= EXERCISE =
Among the entries below, find each line with "Machine" and show it.

─── DATASET EXCERPTS ───

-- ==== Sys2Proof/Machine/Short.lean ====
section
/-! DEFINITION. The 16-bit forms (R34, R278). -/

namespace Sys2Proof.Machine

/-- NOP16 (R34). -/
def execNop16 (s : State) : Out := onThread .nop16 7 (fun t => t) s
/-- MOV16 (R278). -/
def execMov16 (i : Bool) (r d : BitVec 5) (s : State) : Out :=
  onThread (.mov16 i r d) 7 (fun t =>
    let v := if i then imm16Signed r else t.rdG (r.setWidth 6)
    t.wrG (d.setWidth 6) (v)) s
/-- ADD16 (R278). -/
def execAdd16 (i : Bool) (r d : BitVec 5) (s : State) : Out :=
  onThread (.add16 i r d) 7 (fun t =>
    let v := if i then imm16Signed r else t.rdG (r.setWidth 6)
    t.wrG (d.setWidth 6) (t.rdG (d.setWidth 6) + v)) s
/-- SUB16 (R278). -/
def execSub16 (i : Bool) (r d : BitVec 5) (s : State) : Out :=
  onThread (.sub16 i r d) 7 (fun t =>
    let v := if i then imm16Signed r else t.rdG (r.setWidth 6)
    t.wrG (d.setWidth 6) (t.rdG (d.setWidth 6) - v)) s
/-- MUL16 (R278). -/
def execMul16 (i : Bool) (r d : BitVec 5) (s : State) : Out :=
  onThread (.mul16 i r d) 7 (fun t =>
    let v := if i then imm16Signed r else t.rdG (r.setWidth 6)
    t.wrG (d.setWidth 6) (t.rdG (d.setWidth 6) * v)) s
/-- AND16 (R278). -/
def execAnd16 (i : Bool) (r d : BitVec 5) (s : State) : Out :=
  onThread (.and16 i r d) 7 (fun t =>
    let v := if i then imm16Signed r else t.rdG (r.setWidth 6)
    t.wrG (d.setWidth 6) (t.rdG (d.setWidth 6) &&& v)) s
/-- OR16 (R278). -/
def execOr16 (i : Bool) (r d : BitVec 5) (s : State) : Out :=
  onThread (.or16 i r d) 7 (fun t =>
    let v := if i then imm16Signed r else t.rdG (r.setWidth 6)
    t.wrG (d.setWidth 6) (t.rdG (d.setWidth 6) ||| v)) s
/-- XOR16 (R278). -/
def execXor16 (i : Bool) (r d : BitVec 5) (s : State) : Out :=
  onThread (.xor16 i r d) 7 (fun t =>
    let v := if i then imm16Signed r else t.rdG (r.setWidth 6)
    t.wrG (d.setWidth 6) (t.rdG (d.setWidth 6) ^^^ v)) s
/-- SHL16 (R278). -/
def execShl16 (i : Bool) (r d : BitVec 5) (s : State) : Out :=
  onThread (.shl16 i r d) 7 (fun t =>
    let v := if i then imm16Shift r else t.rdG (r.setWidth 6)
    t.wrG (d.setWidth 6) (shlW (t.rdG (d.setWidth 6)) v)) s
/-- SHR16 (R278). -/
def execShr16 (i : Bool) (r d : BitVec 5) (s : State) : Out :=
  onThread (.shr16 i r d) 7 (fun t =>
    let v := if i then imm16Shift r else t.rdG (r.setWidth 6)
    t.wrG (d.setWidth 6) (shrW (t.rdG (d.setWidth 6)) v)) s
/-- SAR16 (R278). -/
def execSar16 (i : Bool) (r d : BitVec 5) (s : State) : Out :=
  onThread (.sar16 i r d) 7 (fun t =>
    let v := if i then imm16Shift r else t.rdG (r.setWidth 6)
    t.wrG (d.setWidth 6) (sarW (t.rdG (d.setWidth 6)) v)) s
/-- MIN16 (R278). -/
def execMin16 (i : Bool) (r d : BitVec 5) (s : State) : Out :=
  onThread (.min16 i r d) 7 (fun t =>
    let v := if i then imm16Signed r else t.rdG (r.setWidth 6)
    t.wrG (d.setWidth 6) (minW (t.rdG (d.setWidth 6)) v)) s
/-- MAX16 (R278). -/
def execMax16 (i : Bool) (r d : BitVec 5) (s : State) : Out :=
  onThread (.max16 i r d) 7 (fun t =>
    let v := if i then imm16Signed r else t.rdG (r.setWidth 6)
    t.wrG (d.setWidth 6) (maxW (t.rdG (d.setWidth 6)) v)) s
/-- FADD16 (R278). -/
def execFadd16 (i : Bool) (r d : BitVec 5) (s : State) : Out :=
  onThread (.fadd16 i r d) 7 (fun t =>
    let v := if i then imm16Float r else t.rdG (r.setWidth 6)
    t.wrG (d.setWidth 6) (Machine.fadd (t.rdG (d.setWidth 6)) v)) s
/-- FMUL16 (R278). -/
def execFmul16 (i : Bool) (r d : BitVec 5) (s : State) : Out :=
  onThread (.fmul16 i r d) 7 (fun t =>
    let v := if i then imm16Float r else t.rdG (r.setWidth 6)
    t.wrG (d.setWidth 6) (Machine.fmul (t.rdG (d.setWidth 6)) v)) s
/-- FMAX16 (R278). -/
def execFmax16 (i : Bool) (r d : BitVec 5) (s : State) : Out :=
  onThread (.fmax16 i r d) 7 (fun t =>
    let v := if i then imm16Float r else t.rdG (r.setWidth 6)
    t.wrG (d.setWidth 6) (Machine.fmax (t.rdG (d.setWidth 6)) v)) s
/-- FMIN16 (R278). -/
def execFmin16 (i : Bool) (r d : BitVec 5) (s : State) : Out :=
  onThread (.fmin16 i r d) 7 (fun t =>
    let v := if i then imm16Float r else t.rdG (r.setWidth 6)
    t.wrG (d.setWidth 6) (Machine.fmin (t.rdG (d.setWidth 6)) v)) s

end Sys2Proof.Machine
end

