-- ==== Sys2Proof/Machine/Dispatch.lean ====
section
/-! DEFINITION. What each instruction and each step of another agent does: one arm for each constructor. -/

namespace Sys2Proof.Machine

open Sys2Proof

───

= RESULT OF THIS EXERCISE =
-- ==== Sys2Proof/Machine/Short.lean ====
namespace Sys2Proof.Machine
    t.wrG (d.setWidth 6) (Machine.fadd (t.rdG (d.setWidth 6)) v)) s
    t.wrG (d.setWidth 6) (Machine.fmul (t.rdG (d.setWidth 6)) v)) s
    t.wrG (d.setWidth 6) (Machine.fmax (t.rdG (d.setWidth 6)) v)) s
    t.wrG (d.setWidth 6) (Machine.fmin (t.rdG (d.setWidth 6)) v)) s
end Sys2Proof.Machine
-- ==== Sys2Proof/Machine/Dispatch.lean ====
namespace Sys2Proof.Machine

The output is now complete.